##### GIVEN INFORMATION #####
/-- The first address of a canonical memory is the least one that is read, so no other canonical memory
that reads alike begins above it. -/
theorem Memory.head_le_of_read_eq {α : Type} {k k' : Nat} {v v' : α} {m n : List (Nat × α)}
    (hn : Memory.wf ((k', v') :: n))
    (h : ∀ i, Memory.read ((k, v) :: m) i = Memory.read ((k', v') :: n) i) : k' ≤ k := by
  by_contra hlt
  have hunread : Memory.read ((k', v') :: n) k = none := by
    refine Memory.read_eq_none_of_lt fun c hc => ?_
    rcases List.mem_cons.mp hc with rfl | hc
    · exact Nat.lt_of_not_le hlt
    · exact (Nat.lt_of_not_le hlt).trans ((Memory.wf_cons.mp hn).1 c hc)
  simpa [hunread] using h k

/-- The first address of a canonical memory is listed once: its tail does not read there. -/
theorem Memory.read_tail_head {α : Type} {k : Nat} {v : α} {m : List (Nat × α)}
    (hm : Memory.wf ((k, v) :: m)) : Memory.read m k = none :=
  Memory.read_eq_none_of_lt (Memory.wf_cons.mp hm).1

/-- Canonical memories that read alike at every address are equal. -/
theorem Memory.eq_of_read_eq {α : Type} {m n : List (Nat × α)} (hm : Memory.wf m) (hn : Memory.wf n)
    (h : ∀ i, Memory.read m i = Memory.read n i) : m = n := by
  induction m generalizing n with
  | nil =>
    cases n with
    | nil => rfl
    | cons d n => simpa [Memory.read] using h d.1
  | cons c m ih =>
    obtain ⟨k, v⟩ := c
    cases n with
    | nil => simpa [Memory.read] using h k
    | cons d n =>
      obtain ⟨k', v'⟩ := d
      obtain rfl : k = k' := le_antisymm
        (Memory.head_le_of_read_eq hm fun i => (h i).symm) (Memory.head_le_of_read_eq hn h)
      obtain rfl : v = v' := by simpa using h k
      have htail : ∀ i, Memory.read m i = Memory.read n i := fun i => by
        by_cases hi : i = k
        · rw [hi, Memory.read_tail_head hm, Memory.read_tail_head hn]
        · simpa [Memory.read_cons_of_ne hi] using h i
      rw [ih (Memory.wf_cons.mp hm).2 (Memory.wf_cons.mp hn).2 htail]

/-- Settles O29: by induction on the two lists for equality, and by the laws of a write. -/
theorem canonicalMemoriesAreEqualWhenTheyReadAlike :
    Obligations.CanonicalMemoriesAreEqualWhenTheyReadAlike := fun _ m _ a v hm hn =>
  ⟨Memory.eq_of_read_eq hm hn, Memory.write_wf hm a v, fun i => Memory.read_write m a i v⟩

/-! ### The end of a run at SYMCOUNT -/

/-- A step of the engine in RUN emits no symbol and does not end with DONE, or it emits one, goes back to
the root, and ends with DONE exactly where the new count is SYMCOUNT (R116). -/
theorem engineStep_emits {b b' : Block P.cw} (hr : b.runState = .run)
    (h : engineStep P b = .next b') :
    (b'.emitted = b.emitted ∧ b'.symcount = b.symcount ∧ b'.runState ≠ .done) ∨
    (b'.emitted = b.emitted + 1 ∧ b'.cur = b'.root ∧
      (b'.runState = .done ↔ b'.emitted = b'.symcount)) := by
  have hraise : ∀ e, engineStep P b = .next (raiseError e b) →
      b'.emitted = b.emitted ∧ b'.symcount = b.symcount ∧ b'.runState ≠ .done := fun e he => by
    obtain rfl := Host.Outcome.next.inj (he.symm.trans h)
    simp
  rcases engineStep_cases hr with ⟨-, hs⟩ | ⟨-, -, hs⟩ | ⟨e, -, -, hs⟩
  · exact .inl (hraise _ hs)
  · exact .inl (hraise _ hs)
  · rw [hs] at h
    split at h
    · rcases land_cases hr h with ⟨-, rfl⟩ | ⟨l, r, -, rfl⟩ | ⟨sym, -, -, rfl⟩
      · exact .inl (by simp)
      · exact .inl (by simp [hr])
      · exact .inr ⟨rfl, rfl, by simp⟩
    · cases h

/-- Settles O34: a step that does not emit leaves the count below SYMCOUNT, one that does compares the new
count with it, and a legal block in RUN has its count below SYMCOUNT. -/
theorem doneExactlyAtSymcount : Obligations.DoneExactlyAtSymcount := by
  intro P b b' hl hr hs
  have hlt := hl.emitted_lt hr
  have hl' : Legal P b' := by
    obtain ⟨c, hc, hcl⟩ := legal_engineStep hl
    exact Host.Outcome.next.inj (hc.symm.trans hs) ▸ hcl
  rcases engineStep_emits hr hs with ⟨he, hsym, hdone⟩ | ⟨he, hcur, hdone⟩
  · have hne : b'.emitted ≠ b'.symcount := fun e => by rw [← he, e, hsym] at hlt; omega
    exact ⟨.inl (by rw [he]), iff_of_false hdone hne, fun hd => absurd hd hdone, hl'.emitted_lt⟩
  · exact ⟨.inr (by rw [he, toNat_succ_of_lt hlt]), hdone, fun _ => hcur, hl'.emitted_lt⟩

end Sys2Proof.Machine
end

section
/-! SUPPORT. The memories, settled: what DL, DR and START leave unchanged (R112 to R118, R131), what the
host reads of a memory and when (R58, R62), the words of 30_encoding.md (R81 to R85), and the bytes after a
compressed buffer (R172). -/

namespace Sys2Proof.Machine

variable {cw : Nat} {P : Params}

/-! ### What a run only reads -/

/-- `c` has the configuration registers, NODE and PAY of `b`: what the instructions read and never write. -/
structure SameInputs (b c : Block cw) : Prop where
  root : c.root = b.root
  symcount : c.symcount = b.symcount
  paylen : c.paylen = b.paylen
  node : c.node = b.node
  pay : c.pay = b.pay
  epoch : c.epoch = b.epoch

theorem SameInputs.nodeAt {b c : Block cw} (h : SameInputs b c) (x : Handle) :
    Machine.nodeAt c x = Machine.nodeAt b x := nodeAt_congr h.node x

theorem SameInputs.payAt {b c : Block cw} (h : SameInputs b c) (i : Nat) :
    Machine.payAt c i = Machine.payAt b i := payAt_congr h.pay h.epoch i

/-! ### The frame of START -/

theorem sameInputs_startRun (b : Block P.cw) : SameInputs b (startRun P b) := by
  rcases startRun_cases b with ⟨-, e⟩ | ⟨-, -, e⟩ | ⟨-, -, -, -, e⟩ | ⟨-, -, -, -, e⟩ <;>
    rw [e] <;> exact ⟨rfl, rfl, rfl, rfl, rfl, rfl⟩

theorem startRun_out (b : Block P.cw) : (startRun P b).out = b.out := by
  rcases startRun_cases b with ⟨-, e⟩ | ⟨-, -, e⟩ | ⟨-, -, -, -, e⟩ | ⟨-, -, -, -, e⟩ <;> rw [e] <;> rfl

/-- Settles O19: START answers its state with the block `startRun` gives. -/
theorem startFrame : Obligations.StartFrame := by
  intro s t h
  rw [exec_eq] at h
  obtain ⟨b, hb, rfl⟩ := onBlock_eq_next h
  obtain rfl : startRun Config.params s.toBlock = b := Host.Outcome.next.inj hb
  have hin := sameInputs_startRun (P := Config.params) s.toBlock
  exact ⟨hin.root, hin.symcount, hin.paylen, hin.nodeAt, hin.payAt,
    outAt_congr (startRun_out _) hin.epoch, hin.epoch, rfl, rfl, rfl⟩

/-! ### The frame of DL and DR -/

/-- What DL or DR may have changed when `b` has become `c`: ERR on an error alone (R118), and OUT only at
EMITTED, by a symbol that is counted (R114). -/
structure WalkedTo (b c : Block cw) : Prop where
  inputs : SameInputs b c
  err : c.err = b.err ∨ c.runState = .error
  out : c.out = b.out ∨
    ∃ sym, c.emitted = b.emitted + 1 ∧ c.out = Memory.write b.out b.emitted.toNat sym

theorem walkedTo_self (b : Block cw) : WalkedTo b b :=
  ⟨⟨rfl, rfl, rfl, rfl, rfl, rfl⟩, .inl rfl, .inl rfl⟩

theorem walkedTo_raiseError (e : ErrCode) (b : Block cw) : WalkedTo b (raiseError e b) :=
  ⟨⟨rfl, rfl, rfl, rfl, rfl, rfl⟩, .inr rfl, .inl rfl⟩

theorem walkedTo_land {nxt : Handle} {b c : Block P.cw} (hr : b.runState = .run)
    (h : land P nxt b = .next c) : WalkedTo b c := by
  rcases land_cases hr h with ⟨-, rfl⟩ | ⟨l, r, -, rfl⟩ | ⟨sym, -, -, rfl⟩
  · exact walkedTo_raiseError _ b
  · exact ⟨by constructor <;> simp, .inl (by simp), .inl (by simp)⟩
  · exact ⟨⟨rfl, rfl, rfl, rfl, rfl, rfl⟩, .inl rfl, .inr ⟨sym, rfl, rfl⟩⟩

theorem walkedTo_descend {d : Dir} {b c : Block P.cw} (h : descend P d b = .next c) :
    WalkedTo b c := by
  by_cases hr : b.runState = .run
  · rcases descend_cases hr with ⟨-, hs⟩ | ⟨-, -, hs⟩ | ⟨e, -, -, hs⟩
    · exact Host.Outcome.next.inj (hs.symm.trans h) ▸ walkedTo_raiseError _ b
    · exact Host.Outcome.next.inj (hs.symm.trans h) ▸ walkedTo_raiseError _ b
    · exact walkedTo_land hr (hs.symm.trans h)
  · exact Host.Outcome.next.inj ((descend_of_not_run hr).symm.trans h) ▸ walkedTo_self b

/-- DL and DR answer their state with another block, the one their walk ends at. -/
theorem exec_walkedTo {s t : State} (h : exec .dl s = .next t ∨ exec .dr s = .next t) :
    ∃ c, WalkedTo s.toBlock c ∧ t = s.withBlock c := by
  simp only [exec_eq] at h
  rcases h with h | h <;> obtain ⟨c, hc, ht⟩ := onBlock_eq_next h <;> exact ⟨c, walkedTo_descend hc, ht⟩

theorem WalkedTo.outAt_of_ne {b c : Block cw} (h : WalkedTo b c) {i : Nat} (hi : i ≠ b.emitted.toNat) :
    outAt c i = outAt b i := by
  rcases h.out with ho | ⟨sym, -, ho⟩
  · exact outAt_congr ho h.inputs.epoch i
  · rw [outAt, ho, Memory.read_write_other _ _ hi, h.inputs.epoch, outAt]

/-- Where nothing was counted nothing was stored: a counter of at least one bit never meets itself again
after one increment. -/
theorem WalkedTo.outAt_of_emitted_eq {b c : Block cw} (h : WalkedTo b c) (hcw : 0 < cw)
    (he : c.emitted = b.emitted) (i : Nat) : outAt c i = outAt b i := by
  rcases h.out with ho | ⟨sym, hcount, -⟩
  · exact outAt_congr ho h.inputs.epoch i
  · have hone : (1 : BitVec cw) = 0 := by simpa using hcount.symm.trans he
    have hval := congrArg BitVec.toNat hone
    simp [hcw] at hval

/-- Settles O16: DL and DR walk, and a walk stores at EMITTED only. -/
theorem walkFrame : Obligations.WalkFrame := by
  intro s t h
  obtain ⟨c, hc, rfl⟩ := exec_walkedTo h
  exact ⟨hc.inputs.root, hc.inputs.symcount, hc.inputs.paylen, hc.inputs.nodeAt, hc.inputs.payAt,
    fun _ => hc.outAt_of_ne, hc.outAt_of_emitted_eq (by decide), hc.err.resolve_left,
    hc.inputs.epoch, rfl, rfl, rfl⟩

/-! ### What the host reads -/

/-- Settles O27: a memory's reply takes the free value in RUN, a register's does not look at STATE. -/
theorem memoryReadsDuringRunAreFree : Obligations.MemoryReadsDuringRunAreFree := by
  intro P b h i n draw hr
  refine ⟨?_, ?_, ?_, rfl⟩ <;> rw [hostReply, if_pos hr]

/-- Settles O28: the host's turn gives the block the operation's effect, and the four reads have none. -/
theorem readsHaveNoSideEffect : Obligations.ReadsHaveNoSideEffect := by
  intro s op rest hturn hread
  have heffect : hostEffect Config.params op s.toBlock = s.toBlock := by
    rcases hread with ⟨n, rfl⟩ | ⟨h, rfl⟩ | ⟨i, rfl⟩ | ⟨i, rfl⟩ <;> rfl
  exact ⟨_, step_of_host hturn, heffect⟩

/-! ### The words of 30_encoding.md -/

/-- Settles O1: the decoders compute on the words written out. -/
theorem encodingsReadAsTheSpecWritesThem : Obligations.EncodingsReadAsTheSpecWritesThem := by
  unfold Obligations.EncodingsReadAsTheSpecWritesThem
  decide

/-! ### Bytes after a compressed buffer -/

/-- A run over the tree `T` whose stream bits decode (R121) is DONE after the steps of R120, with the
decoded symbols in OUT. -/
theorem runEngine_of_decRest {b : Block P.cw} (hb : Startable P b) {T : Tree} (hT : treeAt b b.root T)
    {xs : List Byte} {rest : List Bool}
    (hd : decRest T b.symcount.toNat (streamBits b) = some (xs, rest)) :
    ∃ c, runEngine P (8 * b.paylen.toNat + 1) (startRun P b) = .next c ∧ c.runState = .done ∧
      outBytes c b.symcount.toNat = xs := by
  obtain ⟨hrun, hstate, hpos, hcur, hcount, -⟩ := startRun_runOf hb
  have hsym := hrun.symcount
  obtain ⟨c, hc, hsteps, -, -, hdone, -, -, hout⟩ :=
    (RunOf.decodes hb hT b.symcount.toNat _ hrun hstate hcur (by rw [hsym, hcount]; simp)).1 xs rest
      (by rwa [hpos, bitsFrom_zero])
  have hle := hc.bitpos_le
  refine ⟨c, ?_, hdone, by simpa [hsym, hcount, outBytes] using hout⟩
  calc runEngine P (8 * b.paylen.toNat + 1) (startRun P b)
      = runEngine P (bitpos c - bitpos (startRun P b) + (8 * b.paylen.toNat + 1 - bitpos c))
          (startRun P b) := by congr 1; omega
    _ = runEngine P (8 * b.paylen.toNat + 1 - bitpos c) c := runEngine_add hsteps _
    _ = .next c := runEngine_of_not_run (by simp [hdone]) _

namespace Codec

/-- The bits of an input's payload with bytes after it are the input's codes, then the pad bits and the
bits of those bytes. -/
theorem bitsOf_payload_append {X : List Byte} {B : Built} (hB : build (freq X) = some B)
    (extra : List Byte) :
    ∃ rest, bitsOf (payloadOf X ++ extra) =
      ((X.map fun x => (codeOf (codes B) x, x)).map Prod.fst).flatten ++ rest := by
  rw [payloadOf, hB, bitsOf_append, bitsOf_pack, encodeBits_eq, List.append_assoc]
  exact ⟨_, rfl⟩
#####
ACTIVITY:
Working through the records, copy each line in which the word "does" appears.

EXERCISE RESULT:
/-- The first address of a canonical memory is listed once: its tail does not read there. -/
/-- A step of the engine in RUN emits no symbol and does not end with DONE, or it emits one, goes back to
/-- Settles O34: a step that does not emit leaves the count below SYMCOUNT, one that does compares the new
/-- Settles O27: a memory's reply takes the free value in RUN, a register's does not look at STATE. -/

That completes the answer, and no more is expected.